Exercise directions. Your task is to reproduce exactly the lines that run from the beginning of the data through the line where "def State.atReset (s" appears.

═══ Source information ═══

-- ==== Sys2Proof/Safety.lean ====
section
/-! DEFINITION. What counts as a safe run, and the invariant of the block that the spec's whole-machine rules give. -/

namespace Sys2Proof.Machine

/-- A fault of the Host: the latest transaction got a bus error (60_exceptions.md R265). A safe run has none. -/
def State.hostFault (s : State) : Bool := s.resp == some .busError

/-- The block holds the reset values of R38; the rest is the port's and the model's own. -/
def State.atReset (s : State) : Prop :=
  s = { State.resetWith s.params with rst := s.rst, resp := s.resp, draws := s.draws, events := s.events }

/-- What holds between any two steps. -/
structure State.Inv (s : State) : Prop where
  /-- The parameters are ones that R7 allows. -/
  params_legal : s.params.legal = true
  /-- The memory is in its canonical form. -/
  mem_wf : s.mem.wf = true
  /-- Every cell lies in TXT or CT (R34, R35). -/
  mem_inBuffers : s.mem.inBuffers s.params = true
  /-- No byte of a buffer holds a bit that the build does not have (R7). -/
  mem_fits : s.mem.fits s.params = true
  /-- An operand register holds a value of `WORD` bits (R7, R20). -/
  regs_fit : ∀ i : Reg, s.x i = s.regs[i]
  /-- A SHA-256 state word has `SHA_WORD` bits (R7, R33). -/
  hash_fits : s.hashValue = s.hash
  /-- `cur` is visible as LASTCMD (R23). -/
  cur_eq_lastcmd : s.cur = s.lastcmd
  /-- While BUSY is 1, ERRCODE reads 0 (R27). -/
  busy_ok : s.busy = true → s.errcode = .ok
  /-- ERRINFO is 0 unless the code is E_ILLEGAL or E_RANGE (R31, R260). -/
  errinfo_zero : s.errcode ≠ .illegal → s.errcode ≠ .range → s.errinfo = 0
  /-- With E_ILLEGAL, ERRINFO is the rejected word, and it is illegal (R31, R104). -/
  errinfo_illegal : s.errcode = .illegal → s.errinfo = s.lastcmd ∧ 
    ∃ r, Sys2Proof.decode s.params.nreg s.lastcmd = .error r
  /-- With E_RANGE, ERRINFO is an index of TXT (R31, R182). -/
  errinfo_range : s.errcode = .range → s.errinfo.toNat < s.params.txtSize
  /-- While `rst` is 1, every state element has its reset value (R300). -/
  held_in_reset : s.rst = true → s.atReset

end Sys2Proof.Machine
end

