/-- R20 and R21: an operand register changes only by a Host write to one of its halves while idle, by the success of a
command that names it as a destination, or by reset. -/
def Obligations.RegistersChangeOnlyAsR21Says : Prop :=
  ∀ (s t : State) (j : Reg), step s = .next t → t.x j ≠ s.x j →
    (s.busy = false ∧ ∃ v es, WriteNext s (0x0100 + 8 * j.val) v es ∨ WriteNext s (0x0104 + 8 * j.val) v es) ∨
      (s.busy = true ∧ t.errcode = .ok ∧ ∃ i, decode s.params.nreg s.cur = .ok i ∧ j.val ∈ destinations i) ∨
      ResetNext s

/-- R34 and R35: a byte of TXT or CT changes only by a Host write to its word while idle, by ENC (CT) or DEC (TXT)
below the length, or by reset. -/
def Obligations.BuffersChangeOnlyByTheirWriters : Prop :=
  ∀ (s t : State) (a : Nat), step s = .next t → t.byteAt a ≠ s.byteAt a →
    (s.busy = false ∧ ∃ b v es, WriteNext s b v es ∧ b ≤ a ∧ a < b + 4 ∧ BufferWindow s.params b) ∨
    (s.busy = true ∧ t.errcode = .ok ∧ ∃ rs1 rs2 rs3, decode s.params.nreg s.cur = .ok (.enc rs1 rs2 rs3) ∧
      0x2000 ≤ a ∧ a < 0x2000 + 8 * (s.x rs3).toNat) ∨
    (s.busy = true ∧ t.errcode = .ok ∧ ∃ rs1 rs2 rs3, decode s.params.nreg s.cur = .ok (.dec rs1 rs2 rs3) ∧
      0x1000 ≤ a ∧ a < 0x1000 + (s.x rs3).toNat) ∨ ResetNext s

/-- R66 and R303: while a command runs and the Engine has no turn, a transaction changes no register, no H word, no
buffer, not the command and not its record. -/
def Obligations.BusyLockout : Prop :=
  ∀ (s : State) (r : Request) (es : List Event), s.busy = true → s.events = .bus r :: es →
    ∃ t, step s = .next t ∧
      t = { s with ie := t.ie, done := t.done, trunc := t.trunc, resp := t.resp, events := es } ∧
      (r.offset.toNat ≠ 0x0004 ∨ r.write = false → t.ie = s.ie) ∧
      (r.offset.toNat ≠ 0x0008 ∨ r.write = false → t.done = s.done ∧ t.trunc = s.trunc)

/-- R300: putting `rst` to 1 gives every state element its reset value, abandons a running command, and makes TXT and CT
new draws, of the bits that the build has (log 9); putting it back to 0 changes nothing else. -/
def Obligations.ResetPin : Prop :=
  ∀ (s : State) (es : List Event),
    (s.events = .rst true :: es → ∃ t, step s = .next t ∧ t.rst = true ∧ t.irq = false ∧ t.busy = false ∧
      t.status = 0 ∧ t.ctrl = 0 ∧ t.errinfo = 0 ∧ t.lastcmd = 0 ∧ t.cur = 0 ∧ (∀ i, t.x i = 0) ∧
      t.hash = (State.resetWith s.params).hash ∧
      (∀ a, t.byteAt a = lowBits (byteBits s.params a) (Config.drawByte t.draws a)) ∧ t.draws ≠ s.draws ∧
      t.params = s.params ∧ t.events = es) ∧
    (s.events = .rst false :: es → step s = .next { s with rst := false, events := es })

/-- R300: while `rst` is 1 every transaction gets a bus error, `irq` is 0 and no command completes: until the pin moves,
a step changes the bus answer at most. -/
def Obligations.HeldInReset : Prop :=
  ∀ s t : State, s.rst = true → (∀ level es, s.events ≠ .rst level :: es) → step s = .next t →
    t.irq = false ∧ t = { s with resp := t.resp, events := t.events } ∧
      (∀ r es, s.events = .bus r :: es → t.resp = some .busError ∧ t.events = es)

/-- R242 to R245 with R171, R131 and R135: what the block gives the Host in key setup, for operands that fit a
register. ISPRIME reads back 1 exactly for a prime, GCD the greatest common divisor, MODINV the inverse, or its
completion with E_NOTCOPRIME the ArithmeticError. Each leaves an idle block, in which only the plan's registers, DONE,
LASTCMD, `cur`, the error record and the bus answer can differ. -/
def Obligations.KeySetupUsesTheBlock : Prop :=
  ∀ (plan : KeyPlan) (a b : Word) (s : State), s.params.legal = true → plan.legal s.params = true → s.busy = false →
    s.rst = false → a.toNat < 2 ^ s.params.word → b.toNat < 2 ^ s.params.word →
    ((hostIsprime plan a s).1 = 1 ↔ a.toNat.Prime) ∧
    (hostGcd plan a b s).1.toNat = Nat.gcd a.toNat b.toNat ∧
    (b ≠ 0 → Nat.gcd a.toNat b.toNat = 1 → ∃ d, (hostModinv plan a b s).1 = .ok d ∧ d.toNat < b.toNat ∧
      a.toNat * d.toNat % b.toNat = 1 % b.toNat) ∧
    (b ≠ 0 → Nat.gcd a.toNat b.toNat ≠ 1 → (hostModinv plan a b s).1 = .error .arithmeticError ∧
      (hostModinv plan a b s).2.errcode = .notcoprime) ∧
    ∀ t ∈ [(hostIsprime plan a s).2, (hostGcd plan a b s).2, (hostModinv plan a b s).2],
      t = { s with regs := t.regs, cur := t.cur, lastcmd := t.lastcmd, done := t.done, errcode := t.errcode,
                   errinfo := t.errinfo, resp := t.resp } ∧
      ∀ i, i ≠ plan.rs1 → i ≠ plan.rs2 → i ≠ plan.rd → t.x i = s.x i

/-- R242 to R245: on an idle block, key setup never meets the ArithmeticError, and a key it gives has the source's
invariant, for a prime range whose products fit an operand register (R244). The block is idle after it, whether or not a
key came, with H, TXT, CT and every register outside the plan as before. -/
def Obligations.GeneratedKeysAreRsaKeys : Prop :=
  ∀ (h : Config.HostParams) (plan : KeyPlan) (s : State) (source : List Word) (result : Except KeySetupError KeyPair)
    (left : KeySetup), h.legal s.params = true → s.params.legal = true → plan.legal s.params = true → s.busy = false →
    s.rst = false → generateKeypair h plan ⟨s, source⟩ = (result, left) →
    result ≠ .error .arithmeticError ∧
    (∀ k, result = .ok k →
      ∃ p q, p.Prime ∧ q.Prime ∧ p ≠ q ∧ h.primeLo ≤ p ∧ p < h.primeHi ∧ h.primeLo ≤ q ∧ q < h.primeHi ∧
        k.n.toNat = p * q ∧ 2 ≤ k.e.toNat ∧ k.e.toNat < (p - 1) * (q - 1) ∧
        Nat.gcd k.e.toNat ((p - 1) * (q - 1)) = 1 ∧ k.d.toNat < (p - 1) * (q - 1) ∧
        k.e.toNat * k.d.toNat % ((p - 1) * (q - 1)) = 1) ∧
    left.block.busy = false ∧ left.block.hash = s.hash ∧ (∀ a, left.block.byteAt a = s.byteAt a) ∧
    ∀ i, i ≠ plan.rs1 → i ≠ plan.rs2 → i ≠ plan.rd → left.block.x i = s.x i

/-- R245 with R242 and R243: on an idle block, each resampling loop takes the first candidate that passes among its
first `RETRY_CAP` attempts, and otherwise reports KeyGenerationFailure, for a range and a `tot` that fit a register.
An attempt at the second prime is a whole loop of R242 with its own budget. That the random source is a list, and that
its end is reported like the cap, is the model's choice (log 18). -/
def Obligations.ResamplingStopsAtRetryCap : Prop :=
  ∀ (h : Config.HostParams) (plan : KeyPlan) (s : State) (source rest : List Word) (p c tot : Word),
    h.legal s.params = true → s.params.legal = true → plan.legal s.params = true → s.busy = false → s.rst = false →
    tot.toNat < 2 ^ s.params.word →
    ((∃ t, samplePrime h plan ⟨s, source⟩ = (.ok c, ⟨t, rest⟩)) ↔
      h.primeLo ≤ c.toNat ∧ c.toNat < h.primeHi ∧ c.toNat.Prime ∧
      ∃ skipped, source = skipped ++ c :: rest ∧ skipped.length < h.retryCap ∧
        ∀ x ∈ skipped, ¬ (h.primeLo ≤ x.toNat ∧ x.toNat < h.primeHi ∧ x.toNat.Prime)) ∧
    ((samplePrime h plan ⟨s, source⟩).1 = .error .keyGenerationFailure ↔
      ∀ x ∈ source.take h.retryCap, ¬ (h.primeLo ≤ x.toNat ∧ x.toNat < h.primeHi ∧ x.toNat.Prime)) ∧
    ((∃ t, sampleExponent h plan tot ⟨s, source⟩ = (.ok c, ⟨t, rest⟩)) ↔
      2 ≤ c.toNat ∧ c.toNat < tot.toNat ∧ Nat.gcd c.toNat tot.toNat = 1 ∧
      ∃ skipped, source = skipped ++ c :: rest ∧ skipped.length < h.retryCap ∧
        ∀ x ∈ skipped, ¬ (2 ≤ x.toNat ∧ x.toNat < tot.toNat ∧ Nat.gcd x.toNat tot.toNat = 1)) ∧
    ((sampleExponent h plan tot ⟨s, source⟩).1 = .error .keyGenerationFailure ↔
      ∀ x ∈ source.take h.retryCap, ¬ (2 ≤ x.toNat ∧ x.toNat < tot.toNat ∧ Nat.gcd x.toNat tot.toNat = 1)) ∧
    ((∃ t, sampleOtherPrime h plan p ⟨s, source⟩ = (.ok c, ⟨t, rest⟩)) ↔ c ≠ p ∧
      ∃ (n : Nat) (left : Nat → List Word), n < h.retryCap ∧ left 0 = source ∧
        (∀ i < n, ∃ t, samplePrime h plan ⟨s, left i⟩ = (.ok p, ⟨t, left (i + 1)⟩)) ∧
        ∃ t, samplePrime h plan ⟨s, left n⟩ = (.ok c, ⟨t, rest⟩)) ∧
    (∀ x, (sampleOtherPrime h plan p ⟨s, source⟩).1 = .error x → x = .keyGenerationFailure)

═══

Output of the exercise.
-- ==== Sys2Proof/Safety.lean ====
section
/-! DEFINITION. What counts as a safe run, and the invariant of the block that the spec's whole-machine rules give. -/

namespace Sys2Proof.Machine

/-- A fault of the Host: the latest transaction got a bus error (60_exceptions.md R265). A safe run has none. -/
def State.hostFault (s : State) : Bool := s.resp == some .busError

/-- The block holds the reset values of R38; the rest is the port's and the model's own. -/
def State.atReset (s : State) : Prop :=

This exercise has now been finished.